It is clear, we think, that the testator — leaving no debts except what were necessarily community debts, and directing his independent executor to sell property and pay debts (Carlton v. Goebler, supra), and confirming advancements made out of the community estate to some of his children, and equalizing or adjusting the bequests to others with relation to them, and expressly dealing with the jointly owned homestead as an entirety — intended to put the entire joint estate of himself and wife in the hands of the executor, and that the widow, knowing that such intention had been shown by the will, intended to confirm it.
The rule in regard to election under such a will has been stated as follows:
"If susceptible of such construction the language of the testator ought to be held to refer to his own interest in the community property rather than to the entire property owned in common by husband and wife." Avery v. Johnson, 108 Tex. 294, 192 S.W. 542; Smith v. Butler, 85 Tex. 126,19 S.W. 1083; Crosson v. Dwyer, 9 Tex. Civ. App. 482, 30 S.W. 932.
The rule is thus clearly stated by Chief Justice Phillips in Avery v. Johnson, supra:
"Therefore, for a will to be given the effect of an attempted disposition of property not owned by the testator, it is required that the language of the will conclusively evidence such a purpose. In such cases it is not sufficient that the will may be construed as revealing such an intention. It is necessary that it be open to no other construction."
Where it is apparent that such disposition is intended — that is, a disposition of the entire estate — the wife taking a substantial benefit under the will is an election which debars her from afterward asserting an inconsistent community claim. Rogers v. Trevathan, 67 Tex. 406, 3 S.W. 569; Smith v. Butler, supra; Chace v. Gregg, 88 Tex. 552, *Page 144 32 S.W. 520; Lee v. McFarland, 19 Tex. Civ. App. 292, 46 S.W. 282.
In order to constitute an election, the will must have given the wife something that she would not have had but for the will. Rogers v. Trevathan and Smith v. Butler, supra. In the case of Rogers v. Trevathan, the title to a 640-acre tract of land, community property of the testator and his wife, was involved. By the terms of the will the testator gave 118 acres to each of his five children, and the remaining 100 acres of the 640-acre tract he gave to his wife during her life, with remainder to the appellee, Mrs. Trevathan. There the court, among other things, said:
"Having only an undivided interest in the land, were the terms of the will ambiguous, the testator would be presumed to have intended to devise only his interest in the entire tract, but the specific devises of acertain number of acres to each of his five children, and of the namedresidue to his wife for life, with remainder to Mrs. Trevathan, left no doubt of his intention to dispose of the entire tract."

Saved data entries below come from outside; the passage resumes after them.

-- ==== Sys2Proof/Machine/Msg.lean ====
section
/-! DEFINITION. Family: message items (R546-R553, R562-R565), framed queues (R438-R442) and wait cycles (R554-R573). -/
namespace Sys2Proof.Machine

/-! ### Channels -/

/-- Key of the framed queue of channel c of rod i. -/
def chanKey (i c : Nat) : Nat := i * 32 + c

/-- Granules of an item with `len` payload bytes (R548). -/
def granules (len : Nat) : Nat := (len + 8 + 63) / 64

/-- Channel c of rod i belongs to its XLAT unit (R488, R504). -/
def isCchan (i c : Nat) (s : State) : Bool := flag (xlatP i) XLAT_PAGER_MODE s && getF (xlatP i) XLAT_PAGER_CCHAN s == c

/-- Free granules of a channel. -/
def chanFree (i c : Nat) (s : State) : Nat := getF (msgP i) (MSG_CH_STAT_FREE c) s

/-- Scratchpad address of byte o of the item that begins at granule g of a ring (R548). -/
def ringAddr (i c g o : Nat) (s : State) : Nat :=
  getF (msgP i) (MSG_CH_BUF_BASE c) s * 64 + (g * 64 + o) % (max 1 (getF (msgP i) (MSG_CH_BUF_SIZE c) s) * 64)

/-- Put an item's bytes into the ring from granule g. -/
def ringPut (i c g : Nat) (bad : List Nat) : Nat → List Byte → State → State
  | _, [], s => s
  | o, b :: t, s => ringPut i c g bad (o + 1) t (spadPut i (ringAddr i c g o s) b (bad.contains o) s)

/-- Show the items waiting on a channel. -/
def showItems (i c : Nat) (s : State) : State :=
  setF (msgP i) (MSG_CH_STAT_ITEMS c) (min 65535 (fqOf (chanKey i c) s).items.length) s

/-! ### MRECV -/

/-- A started MRECV takes an item (R201, R202, R547, R551): its payload goes from the ring to the landing space, its granules are free,
and the status word tells its length and sender. -/
def recvItem (i : Nat) (c : Started) (it : FItem) (s : State) : State :=
  let ch := (c.aux[0]?).getD 0
  let addr := (c.aux[1]?).getD 0
  let space := (c.aux[2]?).getD 0
  let full := it.body.length
  let n := min full space
  let src := (List.range n).map (fun k => ringAddr i ch it.gran (8 + k) s)
  let bs := src.map (fun a => spadByte i a s)
  let bad := (List.range n).filter (fun k => spadPoison i ((src[k]?).getD 0) s)
  let s1 := spadWrite i addr bs bad (src.foldl (fun t a => spadSeen i a 1 t) s)
  let s2 := setF (msgP i) (MSG_CH_STAT_FREE ch) (chanFree i ch s1 + granules full) s1
  let s3 := bump64 (msgP i + 0x8C) 1 (showItems i ch s2)
  let remote := bitOf it.hdr 26
  let st := if full > space then 6 else if bad.isEmpty then 0 else 4
  let res := full % 8192 + bitsOf it.hdr 25 16 * 2 ^ 16 + b2n remote * 2 ^ 26 + b2n (bitOf it.hdr 31) * 2 ^ 31
    + (if remote then bitsOf it.hdr 49 32 * 2 ^ 32 else 0)
  markDone i c.cmd.num st (statusWord st res) s3

/-- The MRECV that waits on a channel takes its oldest item. -/
def feedRecv (i ch : Nat) (s : State) : State :=
  match (startedOf 5 (seqOf i s)).find? (fun c => cwOp c.cmd.word == 2 && !c.done && c.aux[0]? == some ch) with
  | none => s
  | some c =>
    match (fqOf (chanKey i ch) s).items with
    | [] => s
    | it :: t => recvItem i c it (setFq (chanKey i ch) { fqOf (chanKey i ch) s with items := t } s)

/-! ### Framed queues -/

/-- KIND and LEN that a queue takes (R438, R546, R733): a message channel takes KIND 1 with LEN 9-4,104; a syntax buffer KIND 4 with LEN up
to 32,768. Host queues and pipes take whole entries and command blocks in rows of their own. -/
def headerOk (q w : Nat) : Bool :=
  let len := w % 65536
  let kind := bitsOf w 62 56
  bitOf w 63 && decide (8 ≤ len) &&
    (if q < 0x8000 then kind == 1 && decide (9 ≤ len) && decide (len ≤ 4104)
     else kind == 4 && decide (len ≤ 32768) && bitsOf w 39 16 == 0)

/-- A framing error on a queue's page (R440). -/
def framingError (q : Nat) (s : State) : State :=
  if q < 0x8000 then
    let p := msgP (q / 32)
    recordCE p 0x1802 (q % 32) (q % 32) (raise p 16 (bump p MSG_FRAMEERR_COUNT 1 s))
  else recordCE (vpxP (q - 0xA000)) 0x3001 0 0 s

/-- An item is whole (R439, R441): it becomes visible, is answered OK, or FLUSHED with PRIOR for a producer with a flush note. -/
def itemWhole (q : Nat) (p : FPart) (s : State) : Nat × State :=
  let v := fqOf q s
  let noted := v.notes.contains p.prod
  let len := p.hdr % 65536 - 8
  let body := p.body.take len
  let bad := p.bad.filter (fun o => decide (o < len))
  let it : FItem := ⟨p.prod, p.hdr, body, bad, v.tail⟩
  let v1 := { v with items := v.items ++ [it], notes := nsErase v.notes p.prod }
  let code := if noted then 0x103 else 0
  if q < 0x8000 ∧ ¬ isCchan (q / 32) (q % 32) s then
    let i := q / 32
    let c := q % 32
    let size := max 1 (getF (msgP i) (MSG_CH_BUF_SIZE c) s)
    let s1 := ringPut i c v.tail (bad.map (fun o => o + 8)) 0 (itemBytes p.hdr body)
      (setFq q { v1 with tail := (v.tail + granules len) % size } s)
    (code, feedRecv i c (showItems i c s1))
  else (code, setFq q v1 s)

/-- A word comes to a framed queue (R439-R441). Answers what its write is answered, once there is an answer: 0 OK, 3 FLUSHED, 0x103
FLUSHED with PRIOR. -/
def wordIn (q prod w mask : Nat) (s : State) : Option Nat × State :=
  let v := fqOf q s
  match v.parts.find? (fun p => p.prod == prod) with
  | some p =>
    let o := p.body.length
    let p1 := { p with
      body := p.body ++ leBytes 8 w
      bad := p.bad ++ ((List.range 8).filter (bitOf mask)).map (fun k => o + k)
      left := p.left - 1 }
    let rest := v.parts.filter (fun x => x.prod != prod)
    if p.left ≤ 1 then
      if p.drop then (some 3, setFq q { v with parts := rest } s)
      else let r := itemWhole q p1 (setFq q { v with parts := rest } s); (some r.1, r.2)
    else (none, setFq q { v with parts := rest ++ [p1] } s)
  | none =>
    if headerOk q w then
      let n := (w % 65536 + 7) / 8
      let p : FPart := ⟨prod, w, [], [], n - 1, false⟩
      let v1 := { v with resync := nsErase v.resync prod }
      if n ≤ 1 then let r := itemWhole q p (setFq q v1 s); (some r.1, r.2)
      else (none, setFq q { v1 with parts := v1.parts ++ [p] } s)
    else if v.resync.contains prod then (none, s)
    else (some 3, framingError q (setFq q { v with resync := nsInsert v.resync prod } s))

The italicized words indicate the points of similarity in that case to this one; for, while there was not a specific devise of land out of the common estate to any but one of the heirs, yet the specific devises and the residuary devise seem to render the cases much a like in principle.
In Smith v. Butler, supra, the estate of Ransom Butler and his wife consisted only of community property, and the land estate of two tracts, each containing 160 acres, upon one of which the family resided. This homestead tract, together wth certain personal property, was given by the will of Butler to his wife for life, with remainder to his daughter and her child, and the other tract was given to the testator's son. It was contended that the testator, Ransom Butler, did not intend by the will to dispose of the interest of his wife in the real and personal estate. The contention was denied by Chief Justice Stayton in the following language:
"There can be no doubt that the testator intended to dispose of the entire community right in the lands owned by himself and wife, for he gave one tract, describing it, in its entirety to his son; while he gave the other to his wife during her life, with the remainder in its entirety to his daughter and her children.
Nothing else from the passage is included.